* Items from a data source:

/-- A cell of a pair reaches staging; `bad`: its CRC does not check (R303, R304). -/
def State.moveCell (bad : List (Fin 65)) (s : State) (x : XPair) : State :=
  match s.sgf.copies.find? (fun c => c.fid == x.fid && c.out == x.out), s.sgf.frame x.fid with
  | some c, some f =>
    let n := c.moved + 1
    if c.cut.isSome then s.modCpy x.fid x.out fun c => { c with moved := n }
    else if bad.any (fun i => i.val == x.inp) then
      let s1 := (s.spCount x.out 12).raise SGF_EVT.CELL_CRC []
      if c.ct then s1.modCpy x.fid x.out fun c => { c with moved := n, cut := some c.moved }
      else (s1.dropCpy fun c => c.fid == x.fid && c.out == x.out).reap
    else if f.whole && decide (n = f.cells) then
      let s1 := s.modCpy x.fid x.out fun c => { c with moved := n, stag := some s.sgf.stamp }
      s1.setSgf { s1.sgf with stamp := s.sgf.stamp + 1 }
    else s.modCpy x.fid x.out fun c => { c with moved := n }
  | _, _ => s

/-- CROSSBAR_SLOT (R296): the oldest of the matchings that are two slots old is used; a matcher starts. -/
def doCrossbarSlot (bad : List (Fin 65)) (t : Nat) (s : State) : State :=
  let s1 := s.passTo t
  let s2 := match s1.sgf.xq with
    | a :: b :: rest => (a.foldl (State.moveCell bad) s1).setSgf { (a.foldl (State.moveCell bad) s1).sgf with xq := b :: rest }
    | _ => s1
  let m := s2.sgf.matching s2.sphBusy
  m.pairs.foldl (fun s x => s.modCpy x.fid x.out fun c => { c with asg := c.asg + 1 })
    (s2.setSgf { s2.sgf with xq := s2.sgf.xq ++ [m.pairs], gptr := m.gptr, aptr := m.aptr })

/-- Meaning of CROSSBAR_SLOT (R296). -/
def execCrossbarSlot (bad : List (Fin 65)) (t : Nat) (s : State) : Host.Outcome State Fault Refusal :=
  .next (doCrossbarSlot bad t s)

/-! ### Transmission (R299, R316, R317) -/

/-- A copy that its output could transmit: whole in staging, or cut through with its first cell there. -/
def Cpy.ready (c : Cpy) : Bool := c.stag.isSome || (c.ct && decide (0 < c.moved))

/-- The first of the copies by completion in staging. -/
def firstStag : List Cpy → Option Cpy
  | [] => none
  | c :: t => match firstStag t with
    | none => some c
    | some d => if (d.stag.getD 0) < (c.stag.getD 0) then some d else some c

/-- The copy that output o takes next (R299, R317): the highest class in the committed tier, else the highest in the
excess tier; an open cut-through holds the output. -/
def State.select (s : State) (o : Nat) : Option Cpy :=
  let q := s.sgf.copies.filter fun c => c.out == o
  match q.find? (fun c => c.ct) with
  | some c => if c.ready then some c else none
  | none =>
    let r := q.filter Cpy.ready
    let in_ := fun k => r.filter fun c => decide ((s.shaper o c.cls).tier = k)
    let l := if (in_ 0).isEmpty then in_ 1 else in_ 0
    let top := l.foldl (fun a c => max a c.cls) 0
    firstStag (l.filter fun c => c.cls == top)

/-- EGRESS_SELECT (R299): a free MAC starts the next copy. -/
def doEgressSelect (o t : Nat) (s : State) : State :=
  let s1 := s.passTo t
  let p := s1.spPort o
  if p.st ≠ .up ∨ p.tx.isSome = true ∨ s1.flt.safe = true then s1
  else match s1.select o with
    | none => s1
    | some c => (s1.setSpPort o { p with tx := some c.fid }).modCpy c.fid o fun c => { c with txAt := some s1.clr.now }

/-- Meaning of EGRESS_SELECT (R299). -/
def execEgressSelect (o : Fin 64) (t : Nat) (s : State) : Host.Outcome State Fault Refusal := .next (doEgressSelect o t s)

/-- The bytes that a copy sends (R303, R304): those of its frame, or its good cells with a complemented FCS. -/
def txBytes (f : Frm) (c : Cpy) : List Byte :=
  match c.cut with
  | some n => f.bytes.take (128 * n) ++ fcsInv (f.bytes.take (128 * n))
  | none => f.bytes

/-- The frame's first copy so far, once one that began at time n has left by port o (R257). -/
def firstSent (x : Option (Nat × Nat)) (n o : Nat) : Option (Nat × Nat) :=
  match x with
  | some y => if n < y.1 then some (n, o) else some y
  | none => some (n, o)

/-- TRANSMIT_END (R316): the copy has left; its shaper is charged and its cells may be freed. -/
def doTransmitEnd (o t : Nat) (s : State) : State :=
  let s1 := s.passTo t
  let p := s1.spPort o
  match p.tx with
  | none => s1
  | some id =>
    match s1.sgf.copies.find? (fun c => c.fid == id && c.out == o), s1.sgf.frame id with
    | some c, some f =>
      if !(f.whole && decide (f.cells ≤ c.moved)) && c.cut.isNone then s1
      else
        let b := txBytes f c
        let s2 := (s1.setSpPort o { p with tx := none }).shpCharge o c.cls b.length
        let s3 := s2.spCount o (if f.bad || c.cut.isSome then 8 else 7)
        let s4 := s3.modFrm id fun f => { f with sent := firstSent f.sent (c.txAt.getD s1.clr.now) o }
        ((s4.setSgf { s4.sgf with wire := s4.sgf.wire ++ [(o, b)] }).dropCpy fun x => x.fid == id && x.out == o).reap
    | _, _ => s1.setSpPort o { p with tx := none }

/-- Meaning of TRANSMIT_END (R316). -/
def execTransmitEnd (o : Fin 64) (t : Nat) (s : State) : Host.Outcome State Fault Refusal := .next (doTransmitEnd o t s)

* EXERCISE: Please transcribe only the lines in the records above running from the line that has "next copy. -/" through the line that has "def execEgressSelect (o", both included, exactly as they appear.

* SOLUTION TO THIS TASK:
/-- EGRESS_SELECT (R299): a free MAC starts the next copy. -/
def doEgressSelect (o t : Nat) (s : State) : State :=
  let s1 := s.passTo t
  let p := s1.spPort o
  if p.st ≠ .up ∨ p.tx.isSome = true ∨ s1.flt.safe = true then s1
  else match s1.select o with
    | none => s1
    | some c => (s1.setSpPort o { p with tx := some c.fid }).modCpy c.fid o fun c => { c with txAt := some s1.clr.now }

/-- Meaning of EGRESS_SELECT (R299). -/
def execEgressSelect (o : Fin 64) (t : Nat) (s : State) : Host.Outcome State Fault Refusal := .next (doEgressSelect o t s)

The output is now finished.